Actually, I get the worst performance hits when all my files are already indexed. What happens is that strigi crawls a large amount of folders on startup and again every few hours. Many of these folders have been indexed/crawled many times and haven't changed at all in years. This very fast crawling of folders does not actually contribute to indexing, but it causes incredibly high i/o usage for about a minute and completely freezes my computer. I really cannot even open a menu during this time.

Claiming that Linux does bad scheduling does not address this and does not explain why other indexers do not completely freeze my computer.
Comment 10 Sebastian Trueg 2009-10-08 12:11:58 UTC
That is correct. The Strigi service does a rather bad job at that. I am open to all possible improvements of the situation. How do tracker and beagle keep track of file changes anyway? I see no other solution than regular checks at the moment since systems like inotify have this upper limit on the folders you can watch.
Comment 11 mutlu inek 2009-10-08 23:12:18 UTC
I think I have good news.

I checked: tracker uses inotify. And you are right that there is an upper limit on the number of folders it can watch. But it has been increased drastically. It used to be 8192 and is now 524288. It can be set in /etc/sysctl.conf by changing (or adding) the variable fs.inotify.max_user_watches.

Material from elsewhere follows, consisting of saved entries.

-- ==== Sys2Proof/Machine/Service.lean ====
section
/-! DEFINITION. Intake, command slices and the polder timers: PACKET_ARRIVAL, SERVICE_SLICE, ASSEMBLY_TIMEOUT,
ANSWER_HOLD_EXPIRY, OFFER_GENERATE, KEY_AGREEMENT_TIMEOUT, POLDER_ERASE (R318, R325 to R337, R345 to R364). -/

namespace Sys2Proof.Machine

/-- POLD_ANSWER in a tagged packet: the issuer is an untagged sender only (R417). -/
def cmdTaggedAnswer : QEntry → State → CmdOut :=
  checked { issuer := .all, states := mcfr, plenOk := (· == 66), reserved := fun _ => [] } (fun _ s => refuse .notPermitted s)

/-- An unassigned opcode (R355 step 1, R555). -/
def cmdUnassigned (_ : QEntry) (s : State) : CmdOut := if s.arr.mfg.valid then refuse .badOpcode s else refuse .defect s

/-- The opcodes 0x00 to 0x3F (R380, R417). -/
def serveLow (op : Nat) : QEntry → State → CmdOut :=
  match op with
  | 0x00 => cmdSysInfo
  | 0x01 => cmdSysCounters
  | 0x02 => cmdAttestGet
  | 0x03 => cmdSysReset
  | 0x10 => cmdPwrSet
  | 0x11 => cmdPstateSet
  | 0x12 => cmdPwrGet
  | 0x13 => cmdRefusalRead
  | 0x14 => cmdRefusalClear
  | 0x20 => cmdTimeGet
  | 0x21 => cmdTimeSet
  | 0x22 => cmdTimeSlew
  | 0x23 => cmdTcmpArm
  | 0x30 => cmdExpoSet
  | 0x31 => cmdExpoGet
  | 0x32 => cmdTrigFire
  | 0x33 => cmdTrigRead
  | 0x34 => cmdSyncGet
  | 0x35 => cmdPeriodSet
  | 0x36 => cmdWheelGet
  | _ => cmdUnassigned

/-- The opcodes 0x40 to 0x6F (R380, R417). -/
def serveMid (op : Nat) : QEntry → State → CmdOut :=
  match op with
  | 0x40 => cmdStatSelect
  | 0x41 => cmdStatGet
  | 0x42 => cmdOccGet
  | 0x43 => cmdMotionRebase
  | 0x50 => cmdPoldCreate
  | 0x51 => cmdPoldOffer
  | 0x52 => cmdTaggedAnswer
  | 0x53 => cmdPoldDissolve
  | 0x54 => cmdPoldStatus
  | 0x55 => cmdPoldCharter
  | 0x60 => cmdFabRead
  | 0x61 => cmdFabAddrSet
  | 0x62 => cmdFabKeySet
  | 0x63 => cmdFabRankSet
  | 0x64 => cmdRoleSwap
  | 0x65 => cmdFabRoutes
  | 0x66 => cmdFabPeriodSrc
  | 0x67 => cmdFabPeriodSet
  | _ => cmdUnassigned

/-- The opcodes from 0x70 on (R380, R417). -/
def serveHigh (op : Nat) : QEntry → State → CmdOut :=
  match op with
  | 0x70 => cmdArrOpen
  | 0x71 => cmdArrWrite
  | 0x72 => cmdArrCommit
  | 0x73 => cmdArrAbort
  | 0x74 => cmdArrRead
  | 0x75 => cmdArrInfo
  | 0x76 => cmdFwActivate
  | 0x80 => cmdCalRun
  | 0x81 => cmdCalSchedule
  | 0x82 => cmdCalRead
  | 0x83 => cmdCalClear
  | 0x84 => cmdColGet
  | 0x85 => cmdDefectGet
  | 0x86 => cmdTrimGet
  | 0x90 => cmdLcGet
  | 0x91 => cmdLcAdvance
  | 0x92 => cmdBistRun
  | 0x93 => cmdBistRead
  | 0xA0 => cmdThermGet
  | 0xB0 => cmdPixPort
  | 0xB1 => cmdDaliCfg
  | 0xB2 => cmdDaliGet
  | _ => cmdUnassigned

/-- The meaning of an opcode (R380, R417); every other opcode is BAD_OPCODE (R355). -/
def serveOpcode (op : Byte) : QEntry → State → CmdOut :=
  if op.toNat < 0x40 then serveLow op.toNat else if op.toNat < 0x70 then serveMid op.toNat else serveHigh op.toNat

/-- The ESN of a received SEQ: the nearest to NEXT_ADMIT, a tie behind it (R345). -/
def assignEsn (next : Nat) (seq : W16) : Nat :=
  let d := (seq - BitVec.ofNat 16 next).toNat
  if d < 32768 ∨ next + d < 65536 then next + d else next + d - 65536

/-- One more on an intake counter of a polder. -/
def State.countPol (p : PolId) (f : PolCounters → PolCounters) (s : State) : State := s.modPol p (fun q => { q with cnt := f q.cnt })

/-- The form of a command packet (R338, R339, R349 step 1). -/
def packetFormOk (pk : Packet) : Bool := pk.ptype == 1 && pk.flags / 4 == 0 && decide (16 ≤ pk.len) && decide (pk.len ≤ 128)

/-- The ESN is queued or being served, where a head that has replied is still held (R349 step 7, R353). -/
def Polder.holdsEsn (q : Polder) (n : Nat) : Bool :=
  q.queue.any (fun e => e.kind == .command && e.esn == n) || q.serving.any (fun v => v.entry.esn == n)

/-- The sender's side of a packet whose body has been read (R338, R339). -/
def reqOf (pk : Packet) (b : PacketBody) : Req := { pol := pk.pol, more := pk.more, handle := b.handle, path := pk.path }

/-- The queue entry of a packet whose tag has passed (R338, R349). -/
def entryOf (kind : EntryKind) (pk : Packet) (b : PacketBody) (esn : Nat) (key : BitVec 128) : QEntry :=
  { kind := kind, opcode := b.opcode, req := reqOf pk b, params := b.params, plen := b.plen, esn := esn, key := key, raw := pk.bytes }

/-- Intake steps 6 to 11 for a packet whose tag has passed (R349). -/
def State.admitTagged (pk : Packet) (b : PacketBody) (n : Nat) (key : BitVec 128) (s : State) : State :=
  let p := pk.pol
  let q := s.pol p
  let gap := (s.countPol p (fun c => { c with seqGap := sat16 c.seqGap })).untagged p pk.seq .seqGap (BitVec.ofNat 16 q.nextAdmit) pk.path
  let busy := (s.countPol p (fun c => { c with queueFull := sat16 c.queueFull })).untagged p pk.seq .busy 0 pk.path
  if q.nextAdmit < n then gap
  else if n < q.nextAdmit then
    if q.holdsEsn n then s.countPol p (fun c => { c with retryQueued := sat16 c.retryQueued })
    else if !q.journal.any (fun r => r.esn == n) then gap
    else if 8 ≤ q.queued then busy
    else s.modPol p (fun q => { q with queue := q.queue ++ [entryOf .duplicate pk b n key] })
  else if s.queueClosed p then busy
  else
    let e := entryOf .command pk b n key
    (s.admitCommand e).modPol p (fun q => { q with queue := q.queue ++ [e] })

/-- The body of a packet whose tag passes under a key with the ESN of its SEQ, and that ESN (R341, R345, R349 step 5). -/
def State.unsealed (s : State) (pk : Packet) : Option (PacketBody × Nat × BitVec 128) :=
  let n := assignEsn (s.pol pk.pol).nextAdmit pk.seq
  if pk.untagged then none
  else (s.sessionKey pk.pol pk.path).bind (fun key => (commandBody key n pk).map (fun b => (b, n, key)))

/-- One packet through the intake phase (R349). DESIGN CHOICE: an ANSWER part that step 4 admits at a full queue is answered BUSY and
counted as step 9 says (notes/assumptions/68.md). -/
def State.intakeStep (pk : Packet) (s : State) : State :=
  let p := pk.pol
  let body := clearBody pk
  let answer := pk.untagged && body.opcode == 0x52
  if !packetFormOk pk then s.countPol p (fun c => { c with intakeDrop := sat16 c.intakeDrop })
  else if pk.path = .host ∧ s.power.accepting = false then s.untagged p pk.seq .notReady 0 pk.path
  else if s.polderGone p && !(answer && (s.pol p).state == .chartered) then s.untagged p pk.seq .polderGone 0 pk.path
  else if answer && s.takesAnswer p then
    if 8 ≤ (s.pol p).queued then
      (s.countPol p (fun c => { c with queueFull := sat16 c.queueFull })).untagged p pk.seq .busy 0 pk.path
    else s.modPol p (fun q => { q with queue := q.queue ++ [answerEntry (reqOf pk body) body.params body.plen pk.bytes] })
  else
    match s.unsealed pk with
    | some (b, n, key) => s.admitTagged pk b n key
    | none => (s.countPol p (fun c => { c with authFail := sat16 c.authFail })).untagged p pk.seq .authFail 0 pk.path

/-- The intake phase of a slice: every packet that waits, in arrival order (R348). -/
def State.runIntake (p : PolId) (s : State) : State :=
  let waiting := (s.pol p).intake
  waiting.foldl (fun s pk => s.intakeStep pk) (s.modPol p (fun q => { q with intake := [] }))

/-- A duplicate request is answered from the journal, or with an untagged SEQ_GAP (R363, R364). -/
def State.serveDuplicate (e : QEntry) (s : State) : State :=
  let p := e.req.pol
  let q := s.pol p
  match q.journal.find? (fun r => r.esn == e.esn) with
  | some r =>
    (s.queueReply p { r with status := .duplicate, origStatus := r.status, dup := true, path := e.req.path }).countPol p
      (fun c => { c with dupServed := sat16 c.dupServed })
  | none =>
    (s.countPol p (fun c => { c with seqGap := sat16 c.seqGap })).untagged p (BitVec.ofNat 16 e.esn) .seqGap (BitVec.ofNat 16 q.nextAdmit) e.req.path

/-- The polder an entry was admitted for is no more: absent, or its number has a new holder (R330, R332, R333). -/
def State.entryGone (s : State) (e : QEntry) : Bool :=
  let p := e.req.pol
  p != owner && !(e.kind == .answerPart && s.takesAnswer p) && (!s.lives p || (e.kind != .answerPart && e.key != (s.pol p).key))

/-- An entry of a polder that is no more: a command is answered POLDER_GONE under the key it was admitted under, anything else
without a tag; neither is journalled (R330, R333). -/
def State.serveGone (e : QEntry) (s : State) : State :=
  let p := e.req.pol
  if e.kind = .command then s.queueReply p (replyOf p e { status := .polderGone, effectFrame := none, results := [] } s)
  else s.untagged p (BitVec.ofNat 16 e.esn) .polderGone 0 e.req.path

/-- A queue entry is served (R352, R363, R436). -/
def State.serveEntry (e : QEntry) (s : State) : State :=
  if s.entryGone e then s.serveGone e
  else
    match e.kind with
    | .command => serveWith (serveOpcode e.opcode) e s
    | .duplicate => s.serveDuplicate e
    | .answerPart => s.serveAnswer e

/-- Slices a command may take beyond its first at the point of SEQ: at most twice as many at P1, four times at P2 (R170). -/
def slowBound (point : Fin 3) : Nat := if point = 0 then 0 else if point = 1 then 1 else 3

/-- The command at the head takes one more slice at P1 or P2: how many it takes is not specified within the bound, and is a
free value (R170; notes/assumptions/3.md). -/
def State.tarries (s : State) (p : PolId) : Bool :=
  decide ((s.pol p).slow < slowBound s.power.points[2]) && s.draw % 2 == 1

In their README, the tracker people recommend changing that value. But, if I read it correctly, they seem to assume that this user/admin intervention is not necessary any more: "default used to be 8192 and now is 524288." Thus, it seems to me that this is not only the new limit, but in fact the default.
http://git.gnome.org/cgit/tracker/tree/README

I checked what Ubuntu does and it seems they moved to 524288 back in spring 2008: https://bugs.launchpad.net/timevault/+bug/178067

I did a quick search of my $HOME and found that I have 230,000 files in 14,000 directories, consuming 170GB of space. I am sure there are people who have much more data, but I do think that I have many small files (i don't have any videos, for example) and doubt that there are many people out there who have more than 40 times as many folders as I do.

The only thing that has been annoying to me when using the tracker daemon is that it starts (re)indexing as soon as a file is created or changes. When editing or downloading large documents (PDFs, for example), this leads to intense cpu and i/o activity, exactly when you need to use both cpu and harddrive. So an even better solution would be to watch for changes using inotify, but to (re)index slightly delayed, when there is little user activity. I found a project that attempted something like this (though they wanted to do indexing way too much delayed): http://freshmeat.net/projects/kfsmd/
Comment 12 GJ 2010-02-05 10:14:49 UTC
I'm not sure if my problem is related to this bug but since I enabled Strigi I've found that my login time has increased. I have to wait for up to 80s after entering my KDE login credentials before I get to the desktop. Disabling strigi reduces my time from login to desktop to around 8-10s.

It seems my disk i/o is max'ed out during login with strigi enabled. Would it be possible to delay strigi from doing anything until the desktop has fully loaded?

I'm using kde4.4rc3 on openSUSE11.2 with a Thinkpad X60s laptop.
If this is a different bug then let me know and I'll open anew bug for it.
Comment 13 mutlu inek 2010-04-07 16:41:40 UTC
I believe this bug report can be closed now thanks to Sebastian Trüg's reworking of the indexing infrastructure. See:

http://websvn.kde.org/?view=revision&revision=1104720
http://websvn.kde.org/?view=revision&revision=1104721
Comment 14 Ferdinand Gassauer 2010-04-07 23:12:33 UTC
on OpenSuSE 11.2 KDE 4.4.2 it no "feelable" problems
Comment 15 Sebastian Trueg 2011-01-06 15:44:44 UTC
The original request has been implemented: all of Nepomuk runs with low cpu and io scheduling priority.